Je croyais ne rien devoir apprendre de Madame Bovary. Je n'avais pas été attirée par la pièce dont tout le monde disant pourtant énormément de bien. On ne peut pas aller partout.
Il m'a fallu un sursaut de conscience (je tenais à voir le maximum des pièces nominées aux Molières) pour que je me décide. Et voilà que je ressors du Poche Montparnasse totalement sous le charme de cette mise en scène inventive, et pourtant sobre.
Une toile peinte en guise de décor suggère quelque part dans la campagne normande. Quatre chaises et une table de bistrot. Quelques coupes qui sont prêtes à une célébration. Les cris de Vive la mariée résonnent en fanfare. Les comédiens sont aussi musiciens et ça change tout.
Ils sont tour à tour personnages ou narrateurs, ce qui donne à la pièce un caractère d'épopée qui convient parfaitement à l'oeuvre.
Emma est sincèrement heureuse d'épouser Charles, persuadée d'atteindre avec lui la passion, la félicité et l'ivresse. Il l'aime d'un amour inaltérable mais ils ne sont pas au diapason. La suite, tragique est connue. Emma crie son appétit de vivre. Elle ignore qu'elle court à sa perte. Il ne lui en tiendra pas rigueur, imputant la faute à la fatalité.
L'un comme l'autre sont extrêmement touchants, chacun à leur manière et on comprend la nomination Molière en tant que Révélation féminine pour Sandrine Molaro qu'elle mérite amplement de remporter (même si son expérience théâtrale et cinématographique est solide).
Gustave Flaubert définissait lui-même le bovarysme (en 1858) comme la capacité de l’homme à se concevoir autre qu’il n’est. Le seul moyen de supporter l’existence, c’est de s’étourdir dans la littérature comme dans une orgie perpétuelle.

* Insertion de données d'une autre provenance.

/-! ### tickReset -/

@[simp] theorem State.tickReset_H (s : State) : (s.tickReset).H = s.H := rfl
@[simp] theorem State.tickReset_V (s : State) : (s.tickReset).V = s.V := rfl
@[simp] theorem State.tickReset_W (s : State) : (s.tickReset).W = s.W := rfl
@[simp] theorem State.tickReset_B (s : State) : (s.tickReset).B = s.B := rfl
@[simp] theorem State.tickReset_fill (s : State) : (s.tickReset).fill = s.fill := rfl
@[simp] theorem State.tickReset_LEN (s : State) : (s.tickReset).LEN = s.LEN := rfl
@[simp] theorem State.tickReset_rem (s : State) : (s.tickReset).rem = s.rem := rfl
@[simp] theorem State.tickReset_blkcnt (s : State) : (s.tickReset).blkcnt = s.blkcnt := rfl
@[simp] theorem State.tickReset_t (s : State) : (s.tickReset).t = s.t := rfl
@[simp] theorem State.tickReset_cphase (s : State) : (s.tickReset).cphase = s.cphase := rfl
@[simp] theorem State.tickReset_fphase (s : State) : (s.tickReset).fphase = s.fphase := rfl
@[simp] theorem State.tickReset_K (s : State) : (s.tickReset).K = s.K := rfl
@[simp] theorem State.tickReset_H0 (s : State) : (s.tickReset).H0 = s.H0 := rfl
@[simp] theorem State.tickReset_requests (s : State) : (s.tickReset).requests = s.requests := rfl
@[simp] theorem State.tickReset_pending (s : State) : (s.tickReset).pending = s.pending := rfl
@[simp] theorem State.tickReset_responses (s : State) : (s.tickReset).responses = s.responses := rfl
@[simp] theorem State.tickReset_resetLine (s : State) : (s.tickReset).resetLine = s.resetLine.tail := rfl

/-! ### resetEvent -/

@[simp] theorem State.resetEvent_H (s : State) : (s.resetEvent).H = s.H0 := rfl
@[simp] theorem State.resetEvent_V (s : State) : (s.resetEvent).V = s.V := rfl
@[simp] theorem State.resetEvent_W (s : State) : (s.resetEvent).W = s.W := rfl
@[simp] theorem State.resetEvent_B (s : State) : (s.resetEvent).B = s.B := rfl
@[simp] theorem State.resetEvent_fill (s : State) : (s.resetEvent).fill = 0 := rfl
@[simp] theorem State.resetEvent_LEN (s : State) : (s.resetEvent).LEN = 0#64 := rfl
@[simp] theorem State.resetEvent_rem (s : State) : (s.resetEvent).rem = 0#64 := rfl
@[simp] theorem State.resetEvent_blkcnt (s : State) : (s.resetEvent).blkcnt = 0#64 := rfl
@[simp] theorem State.resetEvent_t (s : State) : (s.resetEvent).t = 0#6 := rfl
@[simp] theorem State.resetEvent_cphase (s : State) : (s.resetEvent).cphase = .cIdle := rfl
@[simp] theorem State.resetEvent_fphase (s : State) : (s.resetEvent).fphase = if s.romOK then .fIdle else .fFault := rfl
@[simp] theorem State.resetEvent_K (s : State) : (s.resetEvent).K = s.K := rfl
@[simp] theorem State.resetEvent_H0 (s : State) : (s.resetEvent).H0 = s.H0 := rfl
@[simp] theorem State.resetEvent_requests (s : State) : (s.resetEvent).requests = s.requests := rfl
@[simp] theorem State.resetEvent_pending (s : State) : (s.resetEvent).pending = none := rfl
@[simp] theorem State.resetEvent_responses (s : State) : (s.resetEvent).responses = s.responses := rfl
@[simp] theorem State.resetEvent_resetLine (s : State) : (s.resetEvent).resetLine = s.resetLine := rfl

/-! ### deliver -/

@[simp] theorem State.deliver_H (s : State) : (s.deliver).H = s.H := by
  unfold State.deliver; split <;> (try split) <;> rfl
@[simp] theorem State.deliver_V (s : State) : (s.deliver).V = s.V := by
  unfold State.deliver; split <;> (try split) <;> rfl
@[simp] theorem State.deliver_W (s : State) : (s.deliver).W = s.W := by
  unfold State.deliver; split <;> (try split) <;> rfl
@[simp] theorem State.deliver_B (s : State) : (s.deliver).B = s.B := by
  unfold State.deliver; split <;> (try split) <;> rfl
@[simp] theorem State.deliver_fill (s : State) : (s.deliver).fill = s.fill := by
  unfold State.deliver; split <;> (try split) <;> rfl
@[simp] theorem State.deliver_LEN (s : State) : (s.deliver).LEN = s.LEN := by
  unfold State.deliver; split <;> (try split) <;> rfl
@[simp] theorem State.deliver_rem (s : State) : (s.deliver).rem = s.rem := by
  unfold State.deliver; split <;> (try split) <;> rfl
@[simp] theorem State.deliver_blkcnt (s : State) : (s.deliver).blkcnt = s.blkcnt := by
  unfold State.deliver; split <;> (try split) <;> rfl
@[simp] theorem State.deliver_t (s : State) : (s.deliver).t = s.t := by
  unfold State.deliver; split <;> (try split) <;> rfl
@[simp] theorem State.deliver_cphase (s : State) : (s.deliver).cphase = s.cphase := by
  unfold State.deliver; split <;> (try split) <;> rfl
@[simp] theorem State.deliver_fphase (s : State) : (s.deliver).fphase = s.fphase := by
  unfold State.deliver; split <;> (try split) <;> rfl
@[simp] theorem State.deliver_K (s : State) : (s.deliver).K = s.K := by
  unfold State.deliver; split <;> (try split) <;> rfl
@[simp] theorem State.deliver_H0 (s : State) : (s.deliver).H0 = s.H0 := by
  unfold State.deliver; split <;> (try split) <;> rfl
@[simp] theorem State.deliver_requests (s : State) : (s.deliver).requests = s.requests := by
  unfold State.deliver; split <;> (try split) <;> rfl
@[simp] theorem State.deliver_resetLine (s : State) : (s.deliver).resetLine = s.resetLine := by
  unfold State.deliver; split <;> (try split) <;> rfl

/-! ### advance -/

@[simp] theorem State.advance_H (s : State) (n : CPhase) : (s.advance n).H = s.H := by
  unfold State.advance; split <;> rfl
@[simp] theorem State.advance_V (s : State) (n : CPhase) : (s.advance n).V = s.V := by
  unfold State.advance; split <;> rfl
@[simp] theorem State.advance_W (s : State) (n : CPhase) : (s.advance n).W = s.W := by
  unfold State.advance; split <;> rfl
@[simp] theorem State.advance_B (s : State) (n : CPhase) : (s.advance n).B = s.B := by
  unfold State.advance; split <;> rfl
@[simp] theorem State.advance_fill (s : State) (n : CPhase) : (s.advance n).fill = s.fill := by
  unfold State.advance; split <;> rfl
@[simp] theorem State.advance_LEN (s : State) (n : CPhase) : (s.advance n).LEN = s.LEN := by
  unfold State.advance; split <;> rfl
@[simp] theorem State.advance_rem (s : State) (n : CPhase) : (s.advance n).rem = s.rem := by
  unfold State.advance; split <;> rfl
@[simp] theorem State.advance_blkcnt (s : State) (n : CPhase) : (s.advance n).blkcnt = s.blkcnt := by
  unfold State.advance; split <;> rfl
@[simp] theorem State.advance_fphase (s : State) (n : CPhase) : (s.advance n).fphase = s.fphase := by
  unfold State.advance; split <;> rfl
@[simp] theorem State.advance_K (s : State) (n : CPhase) : (s.advance n).K = s.K := by
  unfold State.advance; split <;> rfl
@[simp] theorem State.advance_H0 (s : State) (n : CPhase) : (s.advance n).H0 = s.H0 := by
  unfold State.advance; split <;> rfl
@[simp] theorem State.advance_requests (s : State) (n : CPhase) : (s.advance n).requests = s.requests := by
  unfold State.advance; split <;> rfl
@[simp] theorem State.advance_pending (s : State) (n : CPhase) : (s.advance n).pending = s.pending := by
  unfold State.advance; split <;> rfl
@[simp] theorem State.advance_responses (s : State) (n : CPhase) : (s.advance n).responses = s.responses := by
  unfold State.advance; split <;> rfl
@[simp] theorem State.advance_resetLine (s : State) (n : CPhase) : (s.advance n).resetLine = s.resetLine := by
  unfold State.advance; split <;> rfl

/-! ### refuseIllegal -/

@[simp] theorem State.refuseIllegal_H (s : State) : (s.refuseIllegal).H = s.H := by
  unfold State.refuseIllegal; split <;> rfl
@[simp] theorem State.refuseIllegal_V (s : State) : (s.refuseIllegal).V = s.V := by
  unfold State.refuseIllegal; split <;> rfl
@[simp] theorem State.refuseIllegal_W (s : State) : (s.refuseIllegal).W = s.W := by
  unfold State.refuseIllegal; split <;> rfl
@[simp] theorem State.refuseIllegal_B (s : State) : (s.refuseIllegal).B = s.B := by
  unfold State.refuseIllegal; split <;> rfl
@[simp] theorem State.refuseIllegal_fill (s : State) : (s.refuseIllegal).fill = s.fill := by
  unfold State.refuseIllegal; split <;> rfl
@[simp] theorem State.refuseIllegal_LEN (s : State) : (s.refuseIllegal).LEN = s.LEN := by
  unfold State.refuseIllegal; split <;> rfl
@[simp] theorem State.refuseIllegal_rem (s : State) : (s.refuseIllegal).rem = s.rem := by
  unfold State.refuseIllegal; split <;> rfl
@[simp] theorem State.refuseIllegal_blkcnt (s : State) : (s.refuseIllegal).blkcnt = s.blkcnt := by
  unfold State.refuseIllegal; split <;> rfl
@[simp] theorem State.refuseIllegal_t (s : State) : (s.refuseIllegal).t = s.t := by
  unfold State.refuseIllegal; split <;> rfl
@[simp] theorem State.refuseIllegal_cphase (s : State) : (s.refuseIllegal).cphase = s.cphase := by
  unfold State.refuseIllegal; split <;> rfl
@[simp] theorem State.refuseIllegal_fphase (s : State) : (s.refuseIllegal).fphase = s.fphase := by
  unfold State.refuseIllegal; split <;> rfl
@[simp] theorem State.refuseIllegal_K (s : State) : (s.refuseIllegal).K = s.K := by
  unfold State.refuseIllegal; split <;> rfl
@[simp] theorem State.refuseIllegal_H0 (s : State) : (s.refuseIllegal).H0 = s.H0 := by
  unfold State.refuseIllegal; split <;> rfl
@[simp] theorem State.refuseIllegal_requests (s : State) : (s.refuseIllegal).requests = s.requests := by
  unfold State.refuseIllegal; split <;> rfl
@[simp] theorem State.refuseIllegal_responses (s : State) : (s.refuseIllegal).responses = s.responses := by
  unfold State.refuseIllegal; split <;> rfl
@[simp] theorem State.refuseIllegal_resetLine (s : State) : (s.refuseIllegal).resetLine = s.resetLine := by
  unfold State.refuseIllegal; split <;> rfl

end Sys2Proof.Machine
end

Paul Emond a respecté dans son adaptation la dimension romantique du roman. Ce qui est nouveau peut-être dans ce qui nous est proposé c'est d'avoir trouvé une écriture permettant à tous les personnages de défiler dans le jeu d'un quatuor, en inventant une dynamique théâtrale spécifique. Car ils ne sont jamais que quatre sur scène, mais toujours quatre.
Madame Bovary devient un opéra. On sait que la fin sera tragique mais on suit chaque dialogue, on écoute chaque chanson, comme si on ignorait leur destinée. On se prend au jeu des acteurs. On se dit que peut-être il y aura une autre issue. Le spectateur est embarqué dans la noce, le bal, la fête ... Il vit parmi ces gens. Il est plongé dans un autre siècle, un autre monde ...
La musique et les ambiances sonores y participent, comme le rythme et m'ampleur de la rage de vivre de l'héroïne. On ressort troublé par sa capacité d'audace. Sans lui donner raison on se demande si on a un courage équivalent dans nos vies actuelles ...
Madame Bovary de Gustave FlaubertAdaptation de Paul Emond
Mise en scène de Sandrine Molaro et Gilles-Vincent Kapps
Avec Gilles-Vincent Kapps, Félix Kysyl (ou Paul Granier), Sandrine Molaro et David Talbot
Scénographie, Barbara de Limburg
Musique originale, Gilles-Vincent Kapps
Coproduction Théâtre de Poche-Montparnasse, La Fiancée du Requin et Atelier Théâtre Actuel
Spectacle créé le 12 novembre 2015 au Théâtre de Poche-Montparnasse
Représentations du mardi au samedi à 19h et le dimanche à 17h30
01 45 44 50 21
Plusieurs autres spectacles, tout autant de qualité, sont à l'affiche dans ce théâtre, petit par la taille, grand par les idées. Trois figurent dans le palmarès des nominations pour les Molières. Le pari n'était pas gagné d'avance quand Philipe Tesson s'est porté candidat à la reprise du lieu. Il convient aujourd'hui avec grande modestie : c'est vrai qu'on ne peut pas dire qu'on a raté notre entreprise.